> [WHAT YOU NEED TO DO]: Below are the records. Retype exactly the lines between the lines holding "that are due" and "is given the full", inclusive.

> [INPUT DATA]:
-- ==== Sys2Proof/Certificates/Slice0/Obligations.lean ====
section
/-! DEFINITION. The statements for the provers, from the numbered rules of spec/. -/

open Sys2Proof Sys2Proof.Machine

/-! Descriptors (30_encoding). -/

/-- Every well-formed transaction, with every operand at every value, is what its own nine bytes
decode to, and the bytes after them are left over. -/
def Obligations.DecodeInvertsEncode : Prop :=
  ∀ (i : Instr) (rest : List Byte), i.wellFormed = true →
    decode (encodeBytes i ++ rest) = .ok i rest

/-- Bytes that decode to a transaction are its encoding, and the transaction is well formed: a
transaction has one descriptor. -/
def Obligations.AcceptedBytesAreTheEncoding : Prop :=
  ∀ (bytes : List Byte) (i : Instr) (rest : List Byte), decode bytes = .ok i rest →
    bytes = encodeBytes i ++ rest ∧ i.wellFormed = true

/-- A descriptor is accepted exactly when it matches a row of the opcode table and is not a BOOT whose
answers contradict one another, and the transaction read is the matching row's.  That the decoder
accepts the FRAMEs that are reserved by the policy or by SD, which FRAME then refuses itself, is the
model's reading (DEDUCED, log 16). -/
def Obligations.DecodeAcceptsTheTableRows : Prop :=
  (∀ td : Descriptor, (∃ i, decodeDescriptor td = .ok i) ↔
    ((∃ r ∈ opcodeTable, r.matches td = true) ∧
      ¬(td.op = 0x0C ∧ td.a.getLsbD 0 = true ∧ (td.a.getLsbD 1 = true ∨ td.b ≠ 0)))) ∧
  (∀ (td : Descriptor) (i : Instr) (r : OpcodeRow), decodeDescriptor td = .ok i →
    r ∈ opcodeTable → r.matches td = true → r.mnemonic = i.mnemonic)

/-- No descriptor matches two rows of the opcode table. -/
def Obligations.OpcodeRowsAreDisjoint : Prop :=
  ∀ (td : Descriptor) (r q : OpcodeRow), r ∈ opcodeTable → q ∈ opcodeTable →
    r.matches td = true → q.matches td = true → r = q

/-- Descriptors that the spec writes out decode to the transactions it says they are. -/
def Obligations.WrittenOutWordsDecode : Prop :=
  decodeTableWord 72 0x00_0000007A_00000000 = some (.pin 0x7A) ∧
  decodeTableWord 72 0x01_00000008_0000000F = some (.pout 0x08 0x0F) ∧
  decodeTableWord 72 0x04_00000100_000000A0 = some (.resize 256 160) ∧
  decodeTableWord 72 0x09_FFFFFFF6_000003E8 = some (.pmove (-10) 1000) ∧
  decodeTableWord 72 0x0A_00000007_00000000 = some (.bdown 7) ∧
  decodeTableWord 72 0x0C_00000002_00000001 = some (.boot false true 1) ∧
  decodeTableWord 72 0x0D_00000001_00000000 = some (.frame true false 0) ∧
  decodeTableWord 72 0x0C_00000003_00000000 = none ∧
  decodeTableWord 72 0x0F_00000000_00000000 = none ∧
  decodeTableWord 72 0x00_0000017A_00000000 = none

/-- A step runs the transaction at the head of the trace, with its nine bytes consumed and nothing
else changed around it. -/
def Obligations.StepRunsTheDecodedTransaction : Prop :=
  ∀ (s : State) (i : Instr) (rest : List Byte), decode s.input = .ok i rest →
    rest = s.input.drop 9 ∧ step s = exec i { s with input := s.input.drop 9 }

/-- A reserved descriptor is consumed and refused: it changes no state and sets REFUSED.  That the
refusal is also handed to the observer is the model's choice (log 5). -/
def Obligations.StepRefusesAReservedDescriptor : Prop :=
  ∀ (s : State) (e : DecodeError), decode s.input = .reject e → e ≠ .truncated →
    step s = .next { s with
      input := s.input.drop 9
      refused := true
      log := s.log ++ [.refusal (.reservedDescriptor e)] }

/-- With no whole descriptor presented there is no step.  The two names of the stop are the model's
choice (log 6). -/
def Obligations.NoStepWithoutADescriptor : Prop :=
  ∀ s : State, s.input.length < 9 →
    step s = .fault (if s.input = [] then .noTransaction else .truncatedTrace)

/-! Reset and invariants (10_state). -/

/-- What reset leaves in the state that has a reset value, whatever the legal configuration; and what
it leaves unspecified is a draw.  How a draw is written is the model's choice (log 2). -/
def Obligations.ResetLeavesTheSpecValues : Prop :=
  ∀ c : Config, configOk c →
    (∀ a, rfRead (State.resetWith c) a = 0x00) ∧
    (State.resetWith c).fbW.toNat = c.bootW ∧ (State.resetWith c).fbH.toNat = c.bootH ∧
    (State.resetWith c).psX = 0 ∧ (State.resetWith c).psY = 0 ∧ (State.resetWith c).psBtn = 0 ∧
    (State.resetWith c).rz = true ∧ (State.resetWith c).sd = false ∧
    (State.resetWith c).ph = .boot ∧ (State.resetWith c).refused = false ∧
    (∀ i, fbRead (State.resetWith c) i = Config.drawFb 0 i) ∧
    (∀ j, stRead (State.resetWith c) j = Config.drawSt 0 j) ∧
    (∀ k, k < c.ncol → (State.resetWith c).pal[k]? = some (Config.drawPal k)) ∧
    (State.resetWith c).qw = Config.drawGeo 0 ∧ (State.resetWith c).qh = Config.drawGeo 1 ∧
    (State.resetWith c).un = Config.drawGeo 2 ∧ (State.resetWith c).vn = Config.drawGeo 3

/-- The state invariant holds after reset under every legal configuration, and the reference
configuration is legal. -/
def Obligations.InvariantHoldsAtReset : Prop :=
  (∀ c : Config, configOk c → StateInv (State.resetWith c)) ∧ configOk Config.ref

/-- Every step keeps the state invariant: the framebuffer's sides stay multiples of CELL within the
capacity, the stores stay in canonical form and in bounds, the pointer stays within the capacity, the
geometry is fresh whenever RZ is clear, and the phase is one a transaction may start in. -/
def Obligations.StepKeepsTheInvariant : Prop :=
  ∀ s t : State, StateInv s → step s = .next t → StateInv t

/-- Every step keeps the configuration, keeps SD and REFUSED once they are set, and only adds to what
the observer was handed. -/
def Obligations.StepKeepsConfigurationAndMarks : Prop :=
  ∀ s t : State, step s = .next t →
    t.cfg = s.cfg ∧ (s.sd = true → t.sd = true) ∧ (s.refused = true → t.refused = true) ∧
      s.log <+: t.log

/-! Port transactions (40_port_dispatch).  `poll s` is the state after the HOST steps that are due
when the transaction begins (log 3); with none pending it is `s`. -/

/-- PIN of a slot without a device answers: on a NONE slot the stored byte, on a STUB slot zero with
a trace record if TRACE_EN; it changes no state. -/
def Obligations.PinOfASlotWithoutADevice : Prop :=
  (∀ (s : State) (a : Byte), evaluationAdmits s → slotKind s.cfg (slotOf a) = .none →
    exec (.pin a) s = .next { poll s with log := s.log ++ [.result (rfRead (poll s) a)] }) ∧
  (∀ (s : State) (a : Byte), evaluationAdmits s → slotKind s.cfg (slotOf a) = .stub →
    exec (.pin a) s = .next { poll s with
      log := s.log ++ (if s.cfg.traceEn then [.trace (.read a)] else []) ++ [.result 0x00] })

/-- PIN of a slot with the test handler or the reference screen handler: the handler is given the full
address, answers the stored byte, and no state changes.  The two handlers are the spec's own. -/
def Obligations.PinOfADeviceThatReadsBack : Prop :=
  ∀ (s : State) (a : Byte) (h : Handler), evaluationAdmits s →
    slotKind s.cfg (slotOf a) = .device h → h ≠ .external →
    exec (.pin a) s = .next { poll s with
      log := s.log ++ [.handler (slotOf a) (.read a), .result (rfRead (poll s) a)] }

/-- PIN of a slot with any other handler answers the handler's byte, given the full address and the
slot's sixteen bytes.  A register of the slot then holds the byte the handler pushed to it last, else
what it held, and the handler's own state becomes what it answers.  No other slot's registers and no
other handler's state change, and the framebuffer only by the screen handler's operations.  All else
is as its framebuffer operations, in order, leave it: FBWR and RESIZE for the screen slot, the mark of a
refusal for any other. -/
def Obligations.PinOfAnExternalDevice : Prop :=
  ∀ (s : State) (a : Byte) (ans : HandlerAnswer), Memory.wf s.rf → Rising s.hstate → quiet s →
    evaluationAdmits s → slotKind s.cfg (slotOf a) = .device .external →
    ans = Config.externalHandler (slotOf a) (hstateRead s (slotOf a)) (slotBytes s (slotOf a))
      (.read a) →
    ∃ t mid, exec (.pin a) s = .next t ∧
      t.log = s.log ++ [.handler (slotOf a) (.read a)] ++ mid ++ [.result ans.result] ∧
      (∀ slot call, .handler slot call ∉ mid) ∧
      t = { s with
        rf := t.rf, fbW := t.fbW, fbH := t.fbH, fb := t.fb, fbGen := t.fbGen, rz := t.rz
        refused := t.refused, hstate := t.hstate, idx := t.idx, log := t.log } ∧
      (∀ b, slotOf b = slotOf a →
        rfRead t b = afterPushes ans.pushes (subOf b) (rfRead s b)) ∧
      (∀ b, slotOf b ≠ slotOf a → rfRead t b = rfRead s b) ∧
      (∀ slot, hstateRead t slot = if slot = slotOf a then ans.hstate else hstateRead s slot) ∧
      (ans.fbOps = [] → mid = [] ∧ t.refused = s.refused) ∧
      (slotOf a ≠ screenSlot s.cfg ∨ ans.fbOps = [] → t.fbW = s.fbW ∧ t.fbH = s.fbH ∧
        t.fb = s.fb ∧ t.fbGen = s.fbGen ∧ t.rz = s.rz ∧ t.idx = s.idx) ∧
      t = { applyFbOps (slotOf a) ans.fbOps s with
        rf := t.rf, hstate := t.hstate, log := t.log }

/-- POUT changes no register outside the addressed slot and, when the palette is refreshed, the screen
slot.  What it stores in the addressed slot is said by the statements below. -/
def Obligations.PoutConfinesHandlersToTheirSlots : Prop :=
  ∀ (s t : State) (a v b : Byte), quiet s → exec (.pout a v) s = .next t → b ≠ a →
    slotOf b ≠ slotOf a → (isPaletteAddr s.cfg a = true → slotOf b ≠ screenSlot s.cfg) →
    rfRead t b = rfRead s b

/-- POUT to a slot without a device stores the byte, leaves a trace record if TRACE_EN, and changes
nothing else. -/
def Obligations.PoutToASlotWithoutADevice : Prop :=
  ∀ (s : State) (a v : Byte), configOk s.cfg → Memory.wf s.rf → quiet s → evaluationAdmits s →
    (slotKind s.cfg (slotOf a) = .none ∨ slotKind s.cfg (slotOf a) = .stub) →
    ∃ t, exec (.pout a v) s = .next t ∧
      t = { s with
        rf := t.rf
        log := s.log ++ (if s.cfg.traceEn then [.trace (.write a v)] else []) } ∧
      ∀ b, rfRead t b = if b = a then v else rfRead s b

> [RESPONSE AREA]:
/-! Port transactions (40_port_dispatch).  `poll s` is the state after the HOST steps that are due
when the transaction begins (log 3); with none pending it is `s`. -/

/-- PIN of a slot without a device answers: on a NONE slot the stored byte, on a STUB slot zero with
a trace record if TRACE_EN; it changes no state. -/
def Obligations.PinOfASlotWithoutADevice : Prop :=
  (∀ (s : State) (a : Byte), evaluationAdmits s → slotKind s.cfg (slotOf a) = .none →
    exec (.pin a) s = .next { poll s with log := s.log ++ [.result (rfRead (poll s) a)] }) ∧
  (∀ (s : State) (a : Byte), evaluationAdmits s → slotKind s.cfg (slotOf a) = .stub →
    exec (.pin a) s = .next { poll s with
      log := s.log ++ (if s.cfg.traceEn then [.trace (.read a)] else []) ++ [.result 0x00] })

/-- PIN of a slot with the test handler or the reference screen handler: the handler is given the full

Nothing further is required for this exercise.